* EXERCISE DETAILS
Find the lines of data that contain the string "else", then list them.

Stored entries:
-- ==== Sys2Proof/Machine/Core.lean ====
section
/-! DEFINITION. The machine as the host's interface takes it. -/

def Sys2Proof.core : Host.Core :=
  { State := Sys2Proof.Machine.State
    Fault := Sys2Proof.Machine.Fault
    Refusal := Sys2Proof.Machine.Refusal
    step := Sys2Proof.Machine.step
    reset := Sys2Proof.Machine.State.reset }
end

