-- ==== Sys2Proof/Safety.lean ====
section
/-! DEFINITION. What claims about the machine are stated in: the invariant that every step keeps, the two ends of a run
(70_reset_and_hazards.md R124), what a frame leaves unchanged, and the check order of a step written directly from
30_encoding.md R71. -/

namespace Sys2Proof.Machine

/-- FL's legal values: no flag before the first CMP, exactly one of E, G and L after it, bits 7:3 zero
(10_state.md R24 to R26). -/
abbrev FlagsLegal (s : State) : Prop := s.fl = 0x00 ∨ s.fl = flagE ∨ s.fl = flagG ∨ s.fl = flagL

/-- pc is one of its reachable values 0..256 (10_state.md R21). -/
abbrev PcInRange (s : State) : Prop := s.pc.toNat ≤ 256

/-- A fault record as 60_exceptions.md R99 to R104 describe it: its pc is the pc it was raised at, AluUnsupported is
never raised, an illegal opcode byte is not in the map, an address is the first one past memory, and an index names no
register. -/
def RecordLegal (pc : PcWord) (r : FaultRecord) : Prop :=
  r.pc = pc ∧
  match r.kind with
  | .invalidInstruction => (∃ b, r.opcode = some b ∧ opcodeMap.lookup b = none) ∧ r.detail = .none
  | .outOfBounds => r.detail = .addr 256 ∧ (r.opcode = none ↔ pc.toNat = 256)
  | .invalidRegister => (∃ b op, r.opcode = some b ∧ opcodeMap.lookup b = some op) ∧
      ∃ i : Byte, r.detail = .index i ∧ 8 ≤ i.toNat
  | .aluUnsupported => False

/-- In Error, the record is a legal one for the pc, which the fault left unchanged (60_exceptions.md R98, R104). -/
def ErrorLegal (s : State) : Prop := ∀ r, s.run = .error r → RecordLegal s.pc r

/-- The invariant: memory in its canonical form, pc and FL at values the spec calls reachable, and a legal record in
Error. -/
structure StateInv (s : State) : Prop where
  mem_wf : s.mem.wf = true
  pc_inRange : PcInRange s
  flags_legal : FlagsLegal s
  error_legal : ErrorLegal s

/-- A normal end of a run (70_reset_and_hazards.md R124). -/
abbrev NormalEnd (s : State) : Prop := s.run = .halted

/-- A fault end of a run, never a successful one (70_reset_and_hazards.md R124). -/
def FaultEnd (s : State) : Prop := ∃ r, s.run = .error r

/-- A safe run: neither this state nor any state that the next k steps reach is a fault end
(70_reset_and_hazards.md R124: a fault end "is never a successful end"). -/
def SafeFor : Nat → State → Prop
  | 0, s => ¬ FaultEnd s
  | k + 1, s => ¬ FaultEnd s ∧ ∀ t, step s = .next t → SafeFor k t

/-- Every byte of memory reads the same, and so does every address outside memory. -/
def MemSame (s t : State) : Prop := ∀ a, memRead a t = memRead a s

/-- Every byte of memory but the one at a reads the same. -/
def MemSameBut (a : Byte) (s t : State) : Prop := ∀ a', a' ≠ a.toNat → memRead a' t = memRead a' s

/-- Every register outside the list reads the same. -/
def RegsSameBut (rs : List Reg) (s t : State) : Prop := ∀ r, r ∉ rs → reg r t = reg r s

/-- The byte at an address counted from pc, absent from 256 on (30_encoding.md R64). -/
abbrev byteAt (s : State) (k : Nat) : Option Byte := memRead (s.pc.toNat + k) s

/-- The first fault of a step in the order of 30_encoding.md R71 and 60_exceptions.md R106, read straight off the bytes
at pc with the opcode bytes of 30_encoding.md R57 written out; it uses neither the decoder nor a meaning. -/
def firstFault (s : State) : Option FaultRecord :=
  match byteAt s 0 with
  | none => some ⟨.outOfBounds, s.pc, none, .addr s.pc.toNat⟩
  | some b0 =>
    if b0 ∉ [0x82, 0x47, 0xA2, 0xA0, 0xA7, 0x45, 0x46, 0x50, 0x11, 0x01] then
      some ⟨.invalidInstruction, s.pc, some b0, .none⟩
    else if b0 ∈ [0x11, 0x01] then none
    else
      match byteAt s 1 with
      | none => some ⟨.outOfBounds, s.pc, some b0, .addr (s.pc.toNat + 1)⟩
      | some b1 =>
        if b0 ∈ [0x82, 0xA2, 0xA0, 0xA7] ∧ byteAt s 2 = none then
          some ⟨.outOfBounds, s.pc, some b0, .addr (s.pc.toNat + 2)⟩
        else if 8 ≤ b1.toNat then some ⟨.invalidRegister, s.pc, some b0, .index b1⟩
        else
          match byteAt s 2 with
          | none =>
            if b0 = 0x50 then some ⟨.outOfBounds, s.pc, some b0, .addr (s.pc.toNat + 2)⟩ else none
          | some b2 =>
            if b0 ∈ [0xA2, 0xA0, 0xA7] ∧ 8 ≤ b2.toNat then some ⟨.invalidRegister, s.pc, some b0, .index b2⟩
            else none

/-- The register operand bytes of an instruction, in the order they are checked (30_encoding.md R68). -/
def regOperands : Instr → List Byte
  | .ldi ra _ => [ra]
  | .prn ra => [ra]
  | .mul ra rb => [ra, rb]
  | .add ra rb => [ra, rb]
  | .cmp ra rb => [ra, rb]
  | .push ra => [ra]
  | .pop ra => [ra]
  | .call ra => [ra]
  | .ret => []
  | .hlt => []

/-- No two operations share an opcode byte. -/
def DistinctBytes (m : OpcodeMap) : Prop := ∀ op op', m.byteOf op = m.byteOf op' → op = op'

/-- The bytes bs stand in memory from pc on. -/
def BytesAtPc (bs : List Byte) (s : State) : Prop := ∀ k b, bs[k]? = some b → memRead (s.pc.toNat + k) s = some b

/-- The registers an instruction may write: its destination, and the stack pointer where it pushes or pops
(10_state.md R19). A byte of 8 or more names none. -/
def writtenRegs : Instr → List Nat
  | .ldi ra _ => [ra.toNat]
  | .prn _ => []
  | .mul ra _ => [ra.toNat]
  | .add ra _ => [ra.toNat]
  | .cmp _ _ => []
  | .push _ => [7]
  | .pop ra => [7, ra.toNat]
  | .call _ => [7]
  | .ret => [7]
  | .hlt => []

/-- The instructions that store a byte to memory (20_memory.md R35). -/
def stores : Instr → Bool
  | .push _ => true
  | .call _ => true
  | .ldi _ _ | .prn _ | .mul _ _ | .add _ _ | .cmp _ _ | .pop _ | .ret | .hlt => false

end Sys2Proof.Machine
end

* SOLUTION TO THE PROBLEM
    else if b0 ∈ [0x11, 0x01] then none
    else
        else if 8 ≤ b1.toNat then some ⟨.invalidRegister, s.pc, some b0, .index b1⟩
        else
            if b0 = 0x50 then some ⟨.outOfBounds, s.pc, some b0, .addr (s.pc.toNat + 2)⟩ else none
            else none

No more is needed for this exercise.